Oh, it gets better.
technically, she isn't his 'ex' because she is dead. He was a widower when we got together. His oldest actually isn't his at all. Never formally adopted, and the bio father was about as worthless as my son's bio father. Lived in the same town and never ever met his son.
So, my husband has already raised one child he had no bio connection to, and he has done wonders with the second one-my son.
And here I am as the SM or AM to our daughter, and I feel so inadequate because I have so much trouble loving her some days. He is by far the better parent.
Add to that that we're trying to create a healthy idea of what family is, and you've got an entire side of her family we don't associate with, and my family we avoid as much as possible due to their unhealthy influence on the kids. It's hard to try to stress a healthy family relationship when you actively avoid most of your family for your own mental health!

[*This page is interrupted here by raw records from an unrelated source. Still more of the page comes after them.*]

-- ==== Sys2Proof/Laws/State.lean ====
section
/-! SUPPORT. One lemma per field per named update of the state. -/

namespace Sys2Proof.Machine

variable (s : State)

/-! emit -/

@[simp] theorem State.emit_cfg (x : Signal) : (s.emit x).cfg = s.cfg := rfl
@[simp] theorem State.emit_inbound (x : Signal) : (s.emit x).inbound = s.inbound := rfl
@[simp] theorem State.emit_outbound (x : Signal) : (s.emit x).outbound = s.outbound := rfl
@[simp] theorem State.emit_parser (x : Signal) : (s.emit x).parser = s.parser := rfl
@[simp] theorem State.emit_sup (x : Signal) : (s.emit x).sup = s.sup := rfl
@[simp] theorem State.emit_bridge (x : Signal) : (s.emit x).bridge = s.bridge := rfl
@[simp] theorem State.emit_pollFlight (x : Signal) : (s.emit x).pollFlight = s.pollFlight := rfl
@[simp] theorem State.emit_cbFlight (x : Signal) : (s.emit x).cbFlight = s.cbFlight := rfl
@[simp] theorem State.emit_issuer (x : Signal) : (s.emit x).issuer = s.issuer := rfl
@[simp] theorem State.emit_sched (x : Signal) : (s.emit x).sched = s.sched := rfl
@[simp] theorem State.emit_trace (x : Signal) : (s.emit x).trace = s.trace ++ [x] := rfl
@[simp] theorem State.emit_answers (x : Signal) : (s.emit x).answers = s.answers := rfl

/-! answer -/

@[simp] theorem State.answer_cfg (a : Agent) (st : Status) (v : Word) : (s.answer a st v).cfg = s.cfg := rfl
@[simp] theorem State.answer_inbound (a : Agent) (st : Status) (v : Word) : (s.answer a st v).inbound = s.inbound := rfl
@[simp] theorem State.answer_outbound (a : Agent) (st : Status) (v : Word) : (s.answer a st v).outbound = s.outbound := rfl
@[simp] theorem State.answer_parser (a : Agent) (st : Status) (v : Word) : (s.answer a st v).parser = s.parser := rfl
@[simp] theorem State.answer_sup (a : Agent) (st : Status) (v : Word) : (s.answer a st v).sup = s.sup := rfl
@[simp] theorem State.answer_bridge (a : Agent) (st : Status) (v : Word) : (s.answer a st v).bridge = s.bridge := rfl
@[simp] theorem State.answer_pollFlight (a : Agent) (st : Status) (v : Word) : (s.answer a st v).pollFlight = s.pollFlight := rfl
@[simp] theorem State.answer_cbFlight (a : Agent) (st : Status) (v : Word) : (s.answer a st v).cbFlight = s.cbFlight := rfl
@[simp] theorem State.answer_issuer (a : Agent) (st : Status) (v : Word) : (s.answer a st v).issuer = s.issuer := rfl
@[simp] theorem State.answer_sched (a : Agent) (st : Status) (v : Word) : (s.answer a st v).sched = s.sched := rfl
@[simp] theorem State.answer_trace (a : Agent) (st : Status) (v : Word) : (s.answer a st v).trace = s.trace := rfl
@[simp] theorem State.answer_answers (a : Agent) (st : Status) (v : Word) : (s.answer a st v).answers = s.answers ++ [⟨a, st, v⟩] := rfl

/-! parserReset -/

@[simp] theorem State.parserReset_cfg  : (s.parserReset).cfg = s.cfg := rfl
@[simp] theorem State.parserReset_inbound  : (s.parserReset).inbound = s.inbound := rfl
@[simp] theorem State.parserReset_outbound  : (s.parserReset).outbound = s.outbound := rfl
@[simp] theorem State.parserReset_parser  : (s.parserReset).parser = FrameParser.initial := rfl
@[simp] theorem State.parserReset_sup  : (s.parserReset).sup = s.sup := rfl
@[simp] theorem State.parserReset_bridge  : (s.parserReset).bridge = s.bridge := rfl
@[simp] theorem State.parserReset_pollFlight  : (s.parserReset).pollFlight = s.pollFlight := rfl
@[simp] theorem State.parserReset_cbFlight  : (s.parserReset).cbFlight = s.cbFlight := rfl
@[simp] theorem State.parserReset_issuer  : (s.parserReset).issuer = s.issuer := rfl
@[simp] theorem State.parserReset_sched  : (s.parserReset).sched = s.sched := rfl
@[simp] theorem State.parserReset_trace  : (s.parserReset).trace = s.trace := rfl
@[simp] theorem State.parserReset_answers  : (s.parserReset).answers = s.answers := rfl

This brings back so many memories of my own childhood. My mom hated my aunt, who I reminded her of, apparently. Now here I am as a mom, and I see traits in my daughter that remind me of her wacko mom, aunts and grandma.
How do I get rid of this?
I know the damage this can cause, but hubby and I both agree about these people, and how do you keep them away without actually telling the kids they're toxic? For starters we moved to an island.
When the kids ask us if we're going to visit rural kansas or california, we tell them planes and roads go 2 ways. We're trying to let them figure it out for themselves, but it's so hard to not just say 'grandma's nuts and has funny ideas about relationships,' or 'your aunt stole your inheritance.'
the temptation to just spill it all to both kids is so great, but I know I can't do that. I have to find a way to get past my feelings about all of these people so the kids really can figure it out for themselves when they're older.